Public System Pressure Stays Despite Tax Dodge
Sydney Morning Herald
Sunday June 29, 1997
People without private health insurance will be stuck in the "slow lane" for treatment in the public hospital system.
That's the message of the Federal Government's multi-million dollar advertising campaign to convince people to take out cover from tomorrow.
Tuesday is the first day of the Government's $1.5 billion health insurance incentive scheme and its policy of charging higher income earners a 1 per cent Medicare surcharge if they are not insured privately.
Higher income earners who are not insured are being offered cheap health insurance deals which allow policyholders to beat the tax surcharge.

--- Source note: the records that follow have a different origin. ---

-- ==== Sys2Proof/Word.lean ====
section
/-!
DEFINITION. Word.lean: the word types of the block (`00_scope.md` §7.1: a byte is 8 bits, every value is unsigned).
-/
namespace Sys2Proof

/-- A byte, bit 7 its most significant bit (`00_scope.md` §7.1). -/
abbrev Byte := BitVec 8

/-- The width of the CRC16 register (R21). -/
abbrev Word16 := BitVec 16

/-- The width of the CRC32 register (R22). -/
abbrev Word32 := BitVec 32

/-- A command word: 16 bits, one format for every command (R71). -/
abbrev CmdWord := BitVec 16

end Sys2Proof
end

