-- ==== Sys2Proof/Machine/Crc16.lean ====
section
/-!
DEFINITION. Machine/Crc16.lean: the CRC16 unit (`40_crc16.md`): the byte step, the function, the three commands.
-/
namespace Sys2Proof.Machine

open Sys2Proof

/-- One iteration of R91's loop: bit 15 is tested, then shifted out and dropped. -/
def crc16Bit (c : Word16) : Word16 :=
  if c.getLsbD 15 then (c <<< 1) ^^^ Config.poly16 else c <<< 1

/-- `crc16_step(c, b)` (R91): the byte enters at the top, then eight iterations. -/
def crc16Step (c : Word16) (b : Byte) : Word16 := crc16Bit^[8] (c ^^^ byteAtTop16 b)

/-- `CRC16_XMODEM(s)` (R92): the left fold of the byte step from 0; no reflection, no final XOR. -/
def crc16Xmodem (s : List Byte) : Word16 := s.foldl crc16Step Config.init16

/-- `C16.INIT` (R93). -/
def c16Init (m : Inst) : Inst × Response := ({ m with crc16 := Config.init16 }, .ok)

/-- `C16.UPD d` (R94). -/
def c16Upd (d : Byte) (m : Inst) : Inst × Response := ({ m with crc16 := crc16Step m.crc16 d }, .ok)

/-- `C16.GET` (R95). -/
def c16Get (m : Inst) : Inst × Response := (m, .val16 m.crc16)

/-- `C16.INIT` on the selected channel (R93). -/
def execC16Init (s : State) : Host.Outcome State Fault Refusal := onChannel c16Init s

/-- `C16.UPD d` on the selected channel (R94). -/
def execC16Upd (d : Byte) (s : State) : Host.Outcome State Fault Refusal := onChannel (c16Upd d) s

/-- `C16.GET` on the selected channel (R95). -/
def execC16Get (s : State) : Host.Outcome State Fault Refusal := onChannel c16Get s

end Sys2Proof.Machine
end

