-- ==== Sys2Proof/Laws/Ops.lean ====
section
/-!
SUPPORT. Laws/Ops.lean: what the shared operations can do, said once: a command on a channel, the host's read, the
buffer primitives, and that every buffer primitive keeps the buffer's form.
-/
namespace Sys2Proof.Machine

open Sys2Proof

/-- A command on a channel that exists answers. -/
theorem onChannel_of_port {f : Inst → Inst × Response} {s : State} {p : Port} (h : s.ports[s.sel]? = some p) :
    onChannel f s = .next (s.answer p (f p.inst).1 (f p.inst).2) := by
  simp [onChannel, h]

/-- Everything a command on a channel can do when it goes on. -/
theorem onChannel_next {f : Inst → Inst × Response} {s t : State} (h : onChannel f s = .next t) :
    ∃ p, s.ports[s.sel]? = some p ∧ t = s.answer p (f p.inst).1 (f p.inst).2 := by
  unfold onChannel at h
  split at h
  · cases h
  · next p hp => exact ⟨p, hp, (Host.Outcome.next.inj h).symm⟩

/-- A command is never refused. -/
theorem onChannel_ne_refused (f : Inst → Inst × Response) (s : State) (r : Refusal) : onChannel f s ≠ .refused r := by
  unfold onChannel
  split <;> nofun

/-- The answering port after a command. -/
theorem State.answer_port {s : State} {p : Port} (h : s.ports[s.sel]? = some p) (m : Inst) (r : Response) :
    (s.answer p m r).ports[s.sel]? = some { inst := m, unread := p.unread ++ [r] } := by
  have hlt : s.sel < s.ports.length := (List.getElem?_eq_some_iff.mp h).1
  simp [hlt]

/-- The other ports after a command. -/
theorem State.answer_port_ne (s : State) (p : Port) (m : Inst) (r : Response) {ch : Nat} (h : ch ≠ s.sel) :
    (s.answer p m r).ports[ch]? = s.ports[ch]? := by
  simp [List.getElem?_set_ne (Ne.symm h)]

/-- The host's read of a channel that exists. -/
theorem hostRead_of_port {ch : Nat} {s : State} {p : Port} (h : s.ports[ch]? = some p) :
    hostRead ch s = .next { s with ports := s.ports.set ch { p with unread := p.unread.tail } } := by
  simp [hostRead, h]

/-- Everything the host's read can do when it goes on. -/
theorem hostRead_next {ch : Nat} {s t : State} (h : hostRead ch s = .next t) :
    ∃ p, s.ports[ch]? = some p ∧ t = { s with ports := s.ports.set ch { p with unread := p.unread.tail } } := by
  unfold hostRead at h
  split at h
  · cases h
  · next p hp => exact ⟨p, hp, (Host.Outcome.next.inj h).symm⟩

/-! ### The buffer primitives -/

/-- An index that exists reads its byte: the value past the end is never used. -/
theorem byteAt_of_getElem? {buf : Memory} {i : Nat} {b : Byte} (h : buf[i]? = some b) : byteAt buf i = b := by
  simp [byteAt, h]

/-- Below the length, a byte is read exactly when it stands there. -/
theorem byteAt_eq_iff {buf : Memory} {i : Nat} (h : i < buf.length) (b : Byte) :
    byteAt buf i = b ↔ buf[i]? = some b := by
  simp [byteAt, List.getElem?_eq_getElem h]

theorem memRead_length (i n : Nat) (buf : Memory) : (memRead i n buf).length = min n (buf.length - i) := by
  simp [memRead]

/-- Reading a byte after an append: the appended byte at the back, every other as before. -/
theorem bufAppend_getElem? (b : Byte) (buf : Memory) (i : Nat) :
    (bufAppend b buf)[i]? = if i = buf.length then some b else buf[i]? := by
  unfold bufAppend
  rcases lt_trichotomy i buf.length with h | rfl | h
  · rw [if_neg (Nat.ne_of_lt h), List.getElem?_append_left h]
  · simp
  · rw [if_neg (Nat.ne_of_gt h), List.getElem?_eq_none (by simp; omega), List.getElem?_eq_none (by omega)]

/-- Reading a byte after a drop: the byte `k` further on. -/
theorem bufDrop_getElem? (k : Nat) (buf : Memory) (i : Nat) : (bufDrop k buf)[i]? = buf[k + i]? := by
  simp [bufDrop]

theorem bufDrop_bufDrop (j k : Nat) (buf : Memory) : bufDrop k (bufDrop j buf) = bufDrop (j + k) buf := by
  simp [bufDrop]

theorem bufClear_wf (cap : Nat) (buf : Memory) : Memory.wf cap (bufClear buf) := by
  simp [Memory.wf, bufClear]

theorem bufDrop_wf {cap : Nat} {buf : Memory} (k : Nat) (h : Memory.wf cap buf) : Memory.wf cap (bufDrop k buf) := by
  simp only [Memory.wf, bufDrop, List.length_drop] at *
  omega

theorem bufAppend_wf {cap : Nat} {buf : Memory} (b : Byte) (h : buf.length < cap) : Memory.wf cap (bufAppend b buf) := by
  simp only [Memory.wf, bufAppend, List.length_append, List.length_singleton]
  omega

/-- The buffer has its form at reset. -/
theorem Inst.reset_wf (cap : Nat) : Memory.wf cap Inst.reset.buf := by
  simp [Memory.wf]

end Sys2Proof.Machine
end

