-- ==== Sys2Proof/Tests/Slice0.lean ====
section
/-!
SUPPORT. Tests/Slice0.lean: the model's own tests. Expected values come from the spec: `95_test_vectors.md` (V-...), the
example lines of the rules (R...), or words written out bit by bit from R71 and R73. The witnesses show that the
hypotheses of the statements can be met together.
-/
namespace Sys2Proof.Tests

open Sys2Proof Sys2Proof.Machine

/-! ### The command word: each command's word, bit by bit from R73's pattern column -/

theorem test_decode_c16Init : decode 0b0001000000000000#16 = .cmd .c16Init := by decide
theorem test_decode_c16Upd : decode 0b0001000100110001#16 = .cmd (.c16Upd 0x31) := by decide
theorem test_decode_c16Get : decode 0b0001001000000000#16 = .cmd .c16Get := by decide
theorem test_decode_c32Init : decode 0b0010000000000000#16 = .cmd .c32Init := by decide
theorem test_decode_c32Upd : decode 0b0010000111111111#16 = .cmd (.c32Upd 0xFF) := by decide
theorem test_decode_c32Get : decode 0b0010001000000000#16 = .cmd .c32Get := by decide
theorem test_decode_fsClr : decode 0b0011000000000000#16 = .cmd .fsClr := by decide
theorem test_decode_fsPush : decode 0b0011000110101011#16 = .cmd (.fsPush 0xAB) := by decide
theorem test_decode_fsParse : decode 0b0011001000000000#16 = .cmd .fsParse := by decide
theorem test_decode_fsLevel : decode 0b0011001100000000#16 = .cmd .fsLevel := by decide

/-- V-ENC-2, the words with an unused opcode. -/
theorem test_decode_unknownOp : [0x0000#16, 0x1300#16, 0x2300#16, 0x3400#16, 0x4000#16, 0xFFFF#16].map decode =
    List.replicate 6 (.illegal .unknownOp) := by decide

/-- V-ENC-2, the words of an operand-less command with an operand. -/
theorem test_decode_strayOperand :
    [0x1001#16, 0x10FF#16, 0x1201#16, 0x2001#16, 0x3001#16, 0x3201#16, 0x3301#16].map decode =
    List.replicate 7 (.illegal .strayOperand) := by decide

/-- R71: the operand stands in the low byte, the opcode in the high byte. -/
theorem test_encode_fsPush : encode (.fsPush 0xAB) = 0x31AB#16 := by decide

theorem test_decodeTableWord : decodeTableWord 16 0x1131 = some (.c16Upd 0x31) ∧ decodeTableWord 16 0x1001 = none ∧
    decodeTableWord 32 0x10000 = none := by decide

/-! ### Well-formedness refuses -/

theorem test_wf_refuses_stray_operand : CmdFields.wf { op := 0x10, d := 0x01 } = false := by decide
theorem test_wf_refuses_unknown_op : CmdFields.wf { op := 0x40, d := 0x00 } = false := by decide
theorem test_wf_accepts_operand : CmdFields.wf { op := 0x31, d := 0x00 } = true := by decide
theorem test_wf_refuses_small_capacity : ¬ Config.ok { bufCap := 65542, nInst := 1 } := by decide
theorem test_wf_refuses_no_channel : ¬ Config.ok { bufCap := 65543, nInst := 0 } := by decide
theorem test_wf_refuses_input_on_absent_channel :
    HostInput.wf Config.standard (.command 1 0x1000) = false ∧ HostInput.wf Config.standard (.readResponse 1) = false := by
  decide
theorem test_wf_refuses_overfull_buffer : ¬ Memory.wf 2 [0x00, 0x01, 0x02] := by decide
theorem test_wf_refuses_missing_channel :
    ¬ State.wf { State.reset with cfg := { bufCap := 65543, nInst := 2 } } := by decide
theorem test_wf_refuses_absent_selection : ¬ State.wf { State.reset with sel := 1 } := by decide

/-! ### One command, on the second of two channels -/

/-- Two channels, the second selected and holding `m`. -/
def two (m : Inst) : State :=
  { cfg := { bufCap := 65543, nInst := 2 }, ports := [Port.reset, { inst := m, unread := [.ok] }], sel := 1, inputs := [] }

/-- The same with a buffer that holds at most two bytes. -/
def tiny (m : Inst) : State := { two m with cfg := { bufCap := 2, nInst := 2 } }

/-- An instance whose registers hold `a`, `b` and whose buffer holds `l`. -/
def inst (a : Word16) (b : Word32) (l : List Byte) : Inst := { crc16 := a, crc32 := b, buf := l }

/-- An instance with the buffer `l`, its registers not at their reset values. -/
def holding (l : List Byte) : Inst := inst 0x31C3 0x340BC6D9 l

The surcharge affects singles earning more than $50,000 a year and families earning more than $100,000. However, they can avoid the surcharge by taking one of the new policies, where patients pay less for cover depending on how large an excess fee they agree to pay.
A family earning $100,000 can take out a policy with MBF for $670, under which they must pay the first $1,000 of a hospital fee. This saves them from paying $1,000 to the Tax Office, so those who are liable to the surcharge save $330 simply by taking out the policy.
The catch for the Government is that no-one with private health insurance is obliged to use their cover and can continue to use the public system and avoid paying the excess.
This would undermine the Government's strategy to stop leakage from private health schemes - only 32 per cent of the population is covered, compared with 50 per cent in 1985 - as well as to coerce highincome earners to go private and take pressure off Medicare.
The managing director of MBF, Mr David Ashenden, last week took the unusual step of writing to all Federal MPs to distance the fund from advice that high-income earners could avoid the surcharge and still use the public hospital system.
He acknowledged that the dodge was possible but called on the Government to means-test access to the public system to reduce Medicare's burden.
The Government's TV advertisements will show families travelling down a freeway in hospital trolleys instead of cars. A traffic jam develops and some families veer off to an express lane marked "private insurance".
The Health Minister, Dr Wooldridge, said last week that even in the case of dangerously ill people, there was "very strong anecdotal evidence when you talk to doctors that people do actually get treatment faster if they have private health cover".